The investigating problem nevertheless remains actual and can be the example of the positive experience of the administrative and judicial activities of the modern state structures of the region.

Key words: societies of highlanders, Russian Empire, legal procedure, military administration of the people, administration of the Caucasus, tradition.

Полиморфность российского государственного пространства диктовала свои специфичные требования к обустройству административно-правовых укладов для народов, населявших империю. Унифицировать их если и было возможно, то лишь в долговременной исторической перспективе, а потому власти, как правило, не стремились форсировать данный процесс. Продолжительное время он не считался первоочередной задачей. Для правительства было достаточно признания верховенства монархии как стержня державного мироустройства. Но после проведения череды буржуазных преобразований, которые изменили облик страны, судебно-административные институты неминуемо должны были трансформироваться, чтобы соответствовать новым историческим реалиям.

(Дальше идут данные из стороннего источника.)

theorem takeTick_grows (x1) (s : State) : Grows 33552263 s (takeTick x1 s) := by
  unfold takeTick
  try dsimp only
  repeat' first
    | with_reducible exact Grows.refl _ _
    | (with_reducible apply Grows.step (recordTick_grows ..)) <;> [exact rfl; skip]
    | (with_reducible apply Grows.step (noteTiming_grows ..)) <;> [exact rfl; skip]
    | (with_reducible apply Grows.step (relayTick_grows ..)) <;> [exact rfl; skip]
    | (with_reducible apply Grows.step (count_grows ..)) <;> [exact rfl; skip]
    | (with_reducible apply Grows.step (heldTick_grows ..)) <;> [exact rfl; skip]
    | (with_reducible apply Grows.step (runTick_grows ..)) <;> [exact rfl; skip]
    | (with_reducible apply Grows.step (endJob_grows ..)) <;> [exact rfl; skip]
    | (with_reducible apply Grows.step (reportDone_grows ..)) <;> [exact rfl; skip]
    | (with_reducible apply Grows.step (sendBeacon_grows ..)) <;> [exact rfl; skip]
    | (with_reducible apply Grows.step (sendMarkers_grows ..)) <;> [exact rfl; skip]
    | (with_reducible apply Grows.ite) <;> intro _
    | dsimp only
    | split

theorem joinTick_grows (x1) (s : State) : Grows 33552327 s (joinTick x1 s) := by
  unfold joinTick
  try dsimp only
  repeat' first
    | with_reducible exact Grows.refl _ _
    | (with_reducible apply Grows.step (recordTick_grows ..)) <;> [exact rfl; skip]
    | (with_reducible apply Grows.step (drawFree_grows ..)) <;> [exact rfl; skip]
    | (with_reducible apply Grows.step (drawFree_out (by assumption))) <;> [exact rfl; skip]
    | (with_reducible apply Grows.step (sendBeacon_grows ..)) <;> [exact rfl; skip]
    | (with_reducible apply Grows.step (startJob_grows ..)) <;> [exact rfl; skip]
    | (with_reducible apply Grows.step (takeTick_grows ..)) <;> [exact rfl; skip]
    | (with_reducible apply Grows.ite) <;> intro _
    | dsimp only
    | split
    | refine Grows.upd ?_ (.inl rfl) (.inl rfl) (.inl rfl) (.inr rfl) (.inr rfl) (.inr rfl) (.inl rfl) (.inl rfl) (.inl rfl) (.inl rfl) (.inl rfl) (.inr rfl) (.inl rfl) (.inl rfl) (.inl rfl) (.inl rfl) (.inl rfl) (.inl rfl) (.inl rfl) (.inl rfl) (.inl rfl) (.inl rfl) (.inl rfl) (.inl rfl) (.inl rfl) (.inr rfl) (.inr rfl) (.inr rfl)
        (Nat.le_refl _) (Nat.le_refl _) List.prefix_rfl rfl (by refine ⟨?_, ?_⟩ <;> first | with_reducible rfl | rfl) (by refine ⟨?_, ?_, ?_⟩ <;> first | with_reducible rfl | rfl) (by refine ⟨?_, ?_, ?_⟩ <;> first | with_reducible rfl | rfl) (by refine ⟨?_, ?_, ?_, ?_, ?_, ?_⟩ <;> first | with_reducible rfl | rfl) (by refine ⟨?_, ?_, ?_⟩ <;> first | with_reducible rfl | rfl) (by refine ⟨?_, ?_, ?_, ?_, ?_, ?_, ?_, ?_, ?_, ?_⟩ <;> first | with_reducible rfl | rfl) (by refine ⟨?_, ?_, ?_, ?_⟩ <;> first | with_reducible rfl | rfl) (by refine ⟨?_, ?_⟩ <;> first | with_reducible rfl | rfl) rfl (by first | with_reducible rfl | rfl) (by first | with_reducible rfl | rfl)

theorem takeOverrun_grows (x1) (s : State) : Grows 8196 s (takeOverrun x1 s) := by
  unfold takeOverrun
  try dsimp only
  repeat' first
    | with_reducible exact Grows.refl _ _
    | (with_reducible apply Grows.step (emit_grows ..)) <;> [exact rfl; skip]
    | (with_reducible apply Grows.ite) <;> intro _
    | dsimp only
    | split
    | refine Grows.upd ?_ (.inr rfl) (.inr rfl) (.inl rfl) (.inr rfl) (.inr rfl) (.inr rfl) (.inr rfl) (.inr rfl) (.inr rfl) (.inr rfl) (.inr rfl) (.inr rfl) (.inr rfl) (.inl rfl) (.inr rfl) (.inr rfl) (.inr rfl) (.inr rfl) (.inr rfl) (.inr rfl) (.inr rfl) (.inr rfl) (.inr rfl) (.inr rfl) (.inr rfl) (.inr rfl) (.inr rfl) (.inr rfl)
        (Nat.le_refl _) (Nat.le_refl _) List.prefix_rfl rfl ⟨rfl, rfl⟩ ⟨rfl, rfl, rfl⟩ ⟨rfl, rfl, rfl⟩ ⟨rfl, rfl, rfl, rfl, rfl, rfl⟩ ⟨rfl, rfl, rfl⟩ ⟨rfl, rfl, rfl, rfl, rfl, rfl, rfl, rfl, rfl, rfl⟩ ⟨rfl, rfl, rfl, rfl⟩ ⟨rfl, rfl⟩ rfl rfl rfl

theorem takeLead_grows (s : State) : Grows 8971140 s (takeLead s) := by
  unfold takeLead
  try dsimp only
  repeat' first
    | with_reducible exact Grows.refl _ _
    | (with_reducible apply Grows.each) <;> [skip; intro _ _]
    | (with_reducible apply Grows.step (setMember_grows ..)) <;> [exact rfl; skip]
    | (with_reducible apply Grows.step (setMemberState_grows ..)) <;> [exact rfl; skip]
    | (with_reducible apply Grows.step (requestRollback_grows ..)) <;> [exact rfl; skip]
    | (with_reducible apply Grows.step (emit_grows ..)) <;> [exact rfl; skip]
    | (with_reducible apply Grows.step (faultEvent_grows ..)) <;> [exact rfl; skip]
    | (with_reducible apply Grows.step (memberEvent_grows ..)) <;> [exact rfl; skip]
    | (with_reducible apply Grows.ite) <;> intro _
    | dsimp only
    | split
    | refine Grows.upd ?_ (.inr rfl) (.inr rfl) (.inl rfl) (.inr rfl) (.inr rfl) (.inr rfl) (.inr rfl) (.inl rfl) (.inl rfl) (.inl rfl) (.inr rfl) (.inr rfl) (.inr rfl) (.inl rfl) (.inl rfl) (.inl rfl) (.inr rfl) (.inr rfl) (.inr rfl) (.inl rfl) (.inr rfl) (.inr rfl) (.inr rfl) (.inl rfl) (.inr rfl) (.inr rfl) (.inr rfl) (.inr rfl)
        (Nat.le_refl _) (Nat.le_refl _) List.prefix_rfl rfl ⟨rfl, rfl⟩ ⟨rfl, rfl, rfl⟩ (by refine ⟨?_, ?_, ?_⟩ <;> first | with_reducible rfl | rfl) ⟨rfl, rfl, rfl, rfl, rfl, rfl⟩ ⟨rfl, rfl, rfl⟩ (by refine ⟨?_, ?_, ?_, ?_, ?_, ?_, ?_, ?_, ?_, ?_⟩ <;> first | with_reducible rfl | rfl) (by refine ⟨?_, ?_, ?_, ?_⟩ <;> first | with_reducible rfl | rfl) ⟨rfl, rfl⟩ rfl (by first | with_reducible rfl | rfl) (by first | with_reducible rfl | rfl)

theorem holdNoLead_grows (s : State) : Grows 8962180 s (holdNoLead s) := by
  unfold holdNoLead
  try dsimp only
  repeat' first
    | with_reducible exact Grows.refl _ _
    | (with_reducible apply Grows.step (holdFor_grows ..)) <;> [exact rfl; skip]
    | (with_reducible apply Grows.ite) <;> intro _
    | dsimp only
    | split
    | refine Grows.upd ?_ (.inr rfl) (.inr rfl) (.inl rfl) (.inr rfl) (.inr rfl) (.inr rfl) (.inr rfl) (.inl rfl) (.inr rfl) (.inr rfl) (.inr rfl) (.inr rfl) (.inr rfl) (.inr rfl) (.inl rfl) (.inl rfl) (.inr rfl) (.inr rfl) (.inr rfl) (.inl rfl) (.inr rfl) (.inr rfl) (.inr rfl) (.inl rfl) (.inr rfl) (.inr rfl) (.inr rfl) (.inr rfl)
        (Nat.le_refl _) (Nat.le_refl _) List.prefix_rfl rfl ⟨rfl, rfl⟩ ⟨rfl, rfl, rfl⟩ (by refine ⟨?_, ?_, ?_⟩ <;> first | with_reducible rfl | rfl) ⟨rfl, rfl, rfl, rfl, rfl, rfl⟩ ⟨rfl, rfl, rfl⟩ ⟨rfl, rfl, rfl, rfl, rfl, rfl, rfl, rfl, rfl, rfl⟩ (by refine ⟨?_, ?_, ?_, ?_⟩ <;> first | with_reducible rfl | rfl) ⟨rfl, rfl⟩ rfl rfl (by first | with_reducible rfl | rfl)

end Sys2Proof.Machine
end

Для Кавказа наступал период его встраивания в общеимперскую систему управления, схожую с другими частями государства, и постепенного отказа от особого статуса, который он имел в предшествующие десятилетия. Это имело как свои положительные стороны, так и неминуемые издержки, цена которых варьировалась в зависимости от готовности автохтонных народов поступиться частью своего привычного жизненного уклада.

Завершившееся вооружённое противостояние давало возможность сосредоточиться на выполнении этой задачи, которая позволяла повысить эффективность управления краем, а самое главное - убедить его жителей, что они такие же равноправные подданные императора, как и все остальные народы России [3, с.11]. Судебно-ад-министративная универсальность, единые правила, которые распространялись на всё правовое пространство страны, в перспективе позволяли выходцам с Северного Кавказа успешно адаптироваться в любом её регионе. В отдалённой перспективе речь могла идти о «правовой аккультурации», хотя никто не смог бы сказать, как долго придётся ждать этого результата.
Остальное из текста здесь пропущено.